• **SOURCE MATERIAL**:
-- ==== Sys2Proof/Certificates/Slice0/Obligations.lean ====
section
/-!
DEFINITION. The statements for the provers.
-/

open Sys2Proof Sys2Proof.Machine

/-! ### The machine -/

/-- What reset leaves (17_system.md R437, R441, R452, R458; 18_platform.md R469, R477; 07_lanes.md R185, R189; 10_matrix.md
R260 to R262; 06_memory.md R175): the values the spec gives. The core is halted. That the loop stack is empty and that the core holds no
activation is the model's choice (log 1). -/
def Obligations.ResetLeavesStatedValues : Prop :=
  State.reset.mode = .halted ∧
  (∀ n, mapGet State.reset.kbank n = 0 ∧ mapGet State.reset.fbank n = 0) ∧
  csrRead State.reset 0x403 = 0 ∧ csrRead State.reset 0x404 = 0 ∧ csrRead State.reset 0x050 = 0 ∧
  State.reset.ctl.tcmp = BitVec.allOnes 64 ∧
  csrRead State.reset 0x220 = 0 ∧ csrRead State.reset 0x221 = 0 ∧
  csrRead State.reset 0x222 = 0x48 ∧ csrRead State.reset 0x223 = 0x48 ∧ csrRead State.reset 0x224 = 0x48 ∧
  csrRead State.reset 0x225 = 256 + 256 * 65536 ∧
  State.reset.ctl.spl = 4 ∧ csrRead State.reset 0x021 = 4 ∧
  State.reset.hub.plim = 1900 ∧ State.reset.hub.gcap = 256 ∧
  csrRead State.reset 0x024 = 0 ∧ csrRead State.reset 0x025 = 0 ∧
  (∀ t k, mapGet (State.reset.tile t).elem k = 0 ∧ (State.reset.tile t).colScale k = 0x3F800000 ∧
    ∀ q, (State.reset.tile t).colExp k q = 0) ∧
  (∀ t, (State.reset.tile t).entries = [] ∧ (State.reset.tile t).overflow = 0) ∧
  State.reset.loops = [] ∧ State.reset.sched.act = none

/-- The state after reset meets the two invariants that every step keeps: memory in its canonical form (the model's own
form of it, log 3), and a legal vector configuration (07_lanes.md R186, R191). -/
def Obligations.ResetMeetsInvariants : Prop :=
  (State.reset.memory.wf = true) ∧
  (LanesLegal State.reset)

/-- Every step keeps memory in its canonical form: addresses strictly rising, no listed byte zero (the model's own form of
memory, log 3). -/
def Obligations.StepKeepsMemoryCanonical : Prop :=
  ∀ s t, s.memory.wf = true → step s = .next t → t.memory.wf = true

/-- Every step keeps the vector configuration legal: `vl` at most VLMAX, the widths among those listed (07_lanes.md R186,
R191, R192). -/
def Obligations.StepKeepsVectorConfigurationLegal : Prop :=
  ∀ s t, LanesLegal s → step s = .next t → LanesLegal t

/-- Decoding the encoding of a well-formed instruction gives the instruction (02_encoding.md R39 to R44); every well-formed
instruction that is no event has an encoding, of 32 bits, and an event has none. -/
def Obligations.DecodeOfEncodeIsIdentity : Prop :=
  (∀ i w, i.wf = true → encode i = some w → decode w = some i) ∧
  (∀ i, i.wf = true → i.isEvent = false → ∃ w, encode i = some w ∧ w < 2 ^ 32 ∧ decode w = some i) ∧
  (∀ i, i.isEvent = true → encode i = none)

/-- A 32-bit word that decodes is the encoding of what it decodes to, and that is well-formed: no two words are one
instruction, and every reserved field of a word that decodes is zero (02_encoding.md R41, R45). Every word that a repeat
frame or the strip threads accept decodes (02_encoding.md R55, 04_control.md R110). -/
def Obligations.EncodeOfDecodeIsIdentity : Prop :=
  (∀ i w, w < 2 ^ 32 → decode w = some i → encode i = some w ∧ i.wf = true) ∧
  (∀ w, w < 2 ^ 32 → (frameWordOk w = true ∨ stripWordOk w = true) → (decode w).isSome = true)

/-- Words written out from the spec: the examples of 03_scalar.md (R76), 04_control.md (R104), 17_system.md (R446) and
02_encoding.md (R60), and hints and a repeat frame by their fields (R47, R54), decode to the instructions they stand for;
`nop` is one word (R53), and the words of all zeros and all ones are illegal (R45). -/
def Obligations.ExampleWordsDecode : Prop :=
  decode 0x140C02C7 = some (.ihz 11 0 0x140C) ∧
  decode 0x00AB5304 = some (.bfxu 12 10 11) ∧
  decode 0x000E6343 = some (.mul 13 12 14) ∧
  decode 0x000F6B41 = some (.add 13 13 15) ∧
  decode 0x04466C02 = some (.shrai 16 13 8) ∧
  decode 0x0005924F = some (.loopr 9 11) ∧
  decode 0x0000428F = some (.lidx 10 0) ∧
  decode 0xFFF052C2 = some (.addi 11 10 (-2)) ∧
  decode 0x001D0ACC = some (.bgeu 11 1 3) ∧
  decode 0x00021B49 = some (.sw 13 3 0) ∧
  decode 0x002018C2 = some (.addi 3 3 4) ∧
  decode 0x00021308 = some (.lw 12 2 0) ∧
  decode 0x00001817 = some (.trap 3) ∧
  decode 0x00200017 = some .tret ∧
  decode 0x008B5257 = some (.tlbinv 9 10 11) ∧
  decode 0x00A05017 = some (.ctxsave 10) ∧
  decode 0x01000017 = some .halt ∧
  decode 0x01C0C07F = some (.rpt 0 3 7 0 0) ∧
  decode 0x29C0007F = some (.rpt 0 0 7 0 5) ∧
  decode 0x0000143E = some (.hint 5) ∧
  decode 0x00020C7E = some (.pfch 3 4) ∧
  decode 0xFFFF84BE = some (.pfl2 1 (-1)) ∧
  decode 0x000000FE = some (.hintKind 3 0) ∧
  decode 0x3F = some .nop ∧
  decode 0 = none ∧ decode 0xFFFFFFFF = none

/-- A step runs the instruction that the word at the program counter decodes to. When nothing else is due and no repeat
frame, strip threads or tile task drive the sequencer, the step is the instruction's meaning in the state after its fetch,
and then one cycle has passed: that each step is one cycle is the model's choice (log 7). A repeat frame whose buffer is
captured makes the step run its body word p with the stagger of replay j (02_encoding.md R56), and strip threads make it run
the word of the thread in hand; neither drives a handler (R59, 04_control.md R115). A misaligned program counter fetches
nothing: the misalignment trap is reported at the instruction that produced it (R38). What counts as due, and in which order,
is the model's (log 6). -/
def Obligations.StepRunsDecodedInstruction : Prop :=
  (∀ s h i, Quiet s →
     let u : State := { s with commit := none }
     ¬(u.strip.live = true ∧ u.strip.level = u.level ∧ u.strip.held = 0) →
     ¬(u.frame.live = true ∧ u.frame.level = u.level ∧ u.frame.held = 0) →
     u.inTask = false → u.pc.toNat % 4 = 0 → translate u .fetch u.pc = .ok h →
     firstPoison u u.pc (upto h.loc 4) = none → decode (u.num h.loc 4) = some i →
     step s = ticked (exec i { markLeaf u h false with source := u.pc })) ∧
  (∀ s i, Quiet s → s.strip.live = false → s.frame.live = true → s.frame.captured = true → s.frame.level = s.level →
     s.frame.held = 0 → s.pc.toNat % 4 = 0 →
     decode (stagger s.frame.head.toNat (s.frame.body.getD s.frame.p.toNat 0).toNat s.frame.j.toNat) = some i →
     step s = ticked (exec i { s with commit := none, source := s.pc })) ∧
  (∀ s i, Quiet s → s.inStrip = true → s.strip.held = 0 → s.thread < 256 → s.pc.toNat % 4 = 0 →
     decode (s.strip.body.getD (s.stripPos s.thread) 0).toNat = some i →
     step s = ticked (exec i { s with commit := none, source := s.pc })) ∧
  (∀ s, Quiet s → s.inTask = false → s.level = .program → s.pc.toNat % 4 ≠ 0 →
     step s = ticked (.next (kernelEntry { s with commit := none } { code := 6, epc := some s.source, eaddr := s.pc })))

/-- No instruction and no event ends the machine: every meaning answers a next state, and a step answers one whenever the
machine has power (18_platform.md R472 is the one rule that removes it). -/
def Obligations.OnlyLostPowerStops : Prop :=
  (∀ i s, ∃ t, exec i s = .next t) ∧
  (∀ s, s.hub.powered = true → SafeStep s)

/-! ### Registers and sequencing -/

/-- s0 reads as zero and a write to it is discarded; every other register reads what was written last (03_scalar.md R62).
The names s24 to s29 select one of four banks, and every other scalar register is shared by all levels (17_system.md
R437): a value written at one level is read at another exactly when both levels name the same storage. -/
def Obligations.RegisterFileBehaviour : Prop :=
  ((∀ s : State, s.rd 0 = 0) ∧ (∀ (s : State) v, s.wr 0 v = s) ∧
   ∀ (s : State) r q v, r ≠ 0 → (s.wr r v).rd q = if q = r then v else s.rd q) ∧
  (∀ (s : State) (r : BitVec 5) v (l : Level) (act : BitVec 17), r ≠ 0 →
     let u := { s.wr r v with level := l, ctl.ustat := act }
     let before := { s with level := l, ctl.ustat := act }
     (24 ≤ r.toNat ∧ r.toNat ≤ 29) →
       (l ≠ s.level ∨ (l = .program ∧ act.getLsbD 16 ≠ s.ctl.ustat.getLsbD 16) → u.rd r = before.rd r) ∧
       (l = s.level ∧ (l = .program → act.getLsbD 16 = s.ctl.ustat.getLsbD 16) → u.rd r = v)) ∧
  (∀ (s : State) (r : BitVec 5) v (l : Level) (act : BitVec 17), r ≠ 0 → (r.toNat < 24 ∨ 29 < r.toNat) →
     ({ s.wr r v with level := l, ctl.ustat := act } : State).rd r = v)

• **EXERCISE INSTRUCTIONS**: All lines holding the word "exec" must be found in the listing and copied.

• **RESULT FOR THIS TASK**:
     step s = ticked (exec i { markLeaf u h false with source := u.pc })) ∧
     step s = ticked (exec i { s with commit := none, source := s.pc })) ∧
     step s = ticked (exec i { s with commit := none, source := s.pc })) ∧
  (∀ i s, ∃ t, exec i s = .next t) ∧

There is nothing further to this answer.